→ **Dataset excerpts**

-- ==== Sys2Proof/Laws/Bytes.lean ====
section
/-! SUPPORT. The laws of the byte conversions, and the lengths of what the functions produce. -/

namespace Sys2Proof.Machine

open Sys2Proof

@[simp] theorem natBytes_length (n v : Nat) : (natBytes n v).length = n := by
  induction n with
  | zero => rfl
  | succ n ih => simp [natBytes, ih]

@[simp] theorem bytes32_length (w : Word) : (bytes32 w).length = 4 := natBytes_length 4 _
@[simp] theorem be64bytes_length (v : Nat) : (be64bytes v).length = 8 := natBytes_length 8 _
@[simp] theorem blockBytes_length (b : Block) : (blockBytes b).length = 16 := natBytes_length 16 _
@[simp] theorem zeroBytes_length (n : Nat) : (zeroBytes n).length = n := by simp [zeroBytes]
@[simp] theorem xorBytes_length (a b : List Byte) : (xorBytes a b).length = min a.length b.length := by
  simp [xorBytes]

theorem bytesNat_foldl (bs : List Byte) (acc : Nat) :
    bs.foldl (fun acc b => acc * 256 + b.toNat) acc = acc * 256 ^ bs.length + bytesNat bs := by
  induction bs generalizing acc with
  | nil => simp [bytesNat]
  | cons b bs ih =>
    rw [List.foldl_cons, ih]
    have h : bytesNat (b :: bs) = b.toNat * 256 ^ bs.length + bytesNat bs := by
      rw [bytesNat, List.foldl_cons, ih]; ring
    rw [h, List.length_cons]
    ring

theorem bytesNat_cons (b : Byte) (bs : List Byte) :
    bytesNat (b :: bs) = b.toNat * 256 ^ bs.length + bytesNat bs := by
  simpa [bytesNat] using bytesNat_foldl bs b.toNat

theorem bytesNat_lt (bs : List Byte) : bytesNat bs < 256 ^ bs.length := by
  induction bs with
  | nil => simp [bytesNat]
  | cons b bs ih =>
    rw [bytesNat_cons, List.length_cons, pow_succ]
    have := b.isLt
    nlinarith [Nat.zero_le (256 ^ bs.length)]

/-- Encoding what a byte string encodes gives the string back. -/
theorem natBytes_bytesNat (bs : List Byte) (k : Nat) :
    natBytes bs.length (k * 256 ^ bs.length + bytesNat bs) = bs := by
  induction bs generalizing k with
  | nil => rfl
  | cons b bs ih =>
    have hlt := bytesNat_lt bs
    have hpos : 0 < 256 ^ bs.length := by positivity
    rw [List.length_cons, natBytes, bytesNat_cons, pow_succ]
    have he : k * (256 ^ bs.length * 256) + (b.toNat * 256 ^ bs.length + bytesNat bs)
        = (k * 256 + b.toNat) * 256 ^ bs.length + bytesNat bs := by ring
    rw [he, ih, Nat.mul_comm _ (256 ^ bs.length), Nat.mul_add_div hpos, Nat.div_eq_of_lt hlt]
    congr 1
    apply BitVec.eq_of_toNat_eq
    have := b.isLt
    simp only [BitVec.toNat_ofNat]
    omega

/-- What the encoding of a number encodes is the number, modulo 2^(8n). -/
theorem bytesNat_natBytes (n v : Nat) : bytesNat (natBytes n v) = v % 256 ^ n := by
  induction n with
  | zero => simp [natBytes, bytesNat, Nat.mod_one]
  | succ n ih =>
    rw [natBytes, bytesNat_cons, ih, natBytes_length, pow_succ, Nat.mod_mul]
    simp only [BitVec.toNat_ofNat]
    ring

@[simp] theorem bytesBlock_blockBytes (b : Block) : bytesBlock (blockBytes b) = b := by
  have h : b.toNat < 256 ^ 16 := b.isLt
  rw [bytesBlock, blockBytes, bytesNat_natBytes, Nat.mod_eq_of_lt h]
  simp

theorem blockBytes_bytesBlock (bs : List Byte) (h : bs.length = 16) :
    blockBytes (bytesBlock bs) = bs := by
  have hlt : bytesNat bs < 2 ^ 128 := by
    have := bytesNat_lt bs
    rw [h] at this
    exact this
  rw [blockBytes, bytesBlock, BitVec.toNat_ofNat, Nat.mod_eq_of_lt hlt]
  have := natBytes_bytesNat bs 0
  rw [h] at this
  simpa using this

@[simp] theorem toBlocks_length (n : Nat) (bs : List Byte) : (toBlocks n bs).length = n := by
  induction n generalizing bs with
  | zero => rfl
  | succ n ih => simp [toBlocks, ih]

@[simp] theorem blocksBytes_length (bs : List Block) : (blocksBytes bs).length = 16 * bs.length := by
  induction bs with
  | nil => rfl
  | cons b bs ih =>
    simp only [blocksBytes, List.flatMap_cons, List.length_append, blockBytes_length,
      List.length_cons] at *
    omega

@[simp] theorem scheduleBytes_length (rk : Schedule) : (scheduleBytes rk).length = 128 := by
  simp [scheduleBytes, List.length_flatMap, bytes32_length]

/-- Counter mode gives as many bytes as it is given, as long as there are blocks for them. -/
theorem gctrLoop_length (e : Block → Block) (n : Nat) (cb : Block) (d : List Byte)
    (h : d.length ≤ 16 * n) : (gctrLoop e n cb d).length = d.length := by
  induction n generalizing cb d with
  | zero =>
    have : d = [] := List.length_eq_zero_iff.1 (by omega)
    simp [gctrLoop, this]
  | succ n ih =>
    rw [gctrLoop, List.length_append, ih _ _ (by simp; omega)]
    simp
    omega

@[simp] theorem gctr_length (e : Block → Block) (j0 : Block) (d : List Byte) :
    (gctr e j0 d).length = d.length :=
  gctrLoop_length e _ j0 d (by unfold blockCount; omega)

@[simp] theorem ctr_length (g : GcmSession) (p : Params) (be : Backend) (d : List Byte) :
    (g.ctr p be d).length = d.length := gctr_length _ _ _

theorem tag_length (g : GcmSession) (p : Params) (be : Backend) (c : List Byte) (t : Nat) (h : t ≤ 16) :
    (g.tag p be c t).length = t := by
  simp [GcmSession.tag, h]

/-- XOR with the same keystream twice gives the bytes back. -/
theorem xorBytes_cancel (a k : List Byte) (h : a.length ≤ k.length) :
    xorBytes (xorBytes a k) k = a := by
  induction a generalizing k with
  | nil => cases k <;> rfl
  | cons x a ih =>
    cases k with
    | nil => simp at h
    | cons y k =>
      have := ih k (by simpa using h)
      simp only [xorBytes, List.zipWith_cons_cons] at *
      rw [this, BitVec.xor_assoc, BitVec.xor_self, BitVec.xor_zero]

@[simp] theorem blockOfQuad_quadOfBlock (b : Block) : blockOfQuad (quadOfBlock b) = b := by
  apply BitVec.eq_of_getLsbD_eq
  intro i hi
  simp only [blockOfQuad, quadOfBlock, BitVec.getLsbD_append, BitVec.getLsbD_extractLsb',
    Nat.zero_add]
  split_ifs with h1 h2 h3
  · simp [h1]
  · rw [decide_eq_true (by omega), Bool.true_and]; congr 1; omega
  · rw [decide_eq_true (by omega), Bool.true_and]; congr 1; omega
  · rw [decide_eq_true (by omega), Bool.true_and]; congr 1; omega

end Sys2Proof.Machine
end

→ **Aim of the task**
Output the material above exactly, but only from the line that carries "theorem bytesNat_foldl (bs" through the line that carries "have h : bytesNat".

→ **Result below**
theorem bytesNat_foldl (bs : List Byte) (acc : Nat) :
    bs.foldl (fun acc b => acc * 256 + b.toNat) acc = acc * 256 ^ bs.length + bytesNat bs := by
  induction bs generalizing acc with
  | nil => simp [bytesNat]
  | cons b bs ih =>
    rw [List.foldl_cons, ih]
    have h : bytesNat (b :: bs) = b.toNat * 256 ^ bs.length + bytesNat bs := by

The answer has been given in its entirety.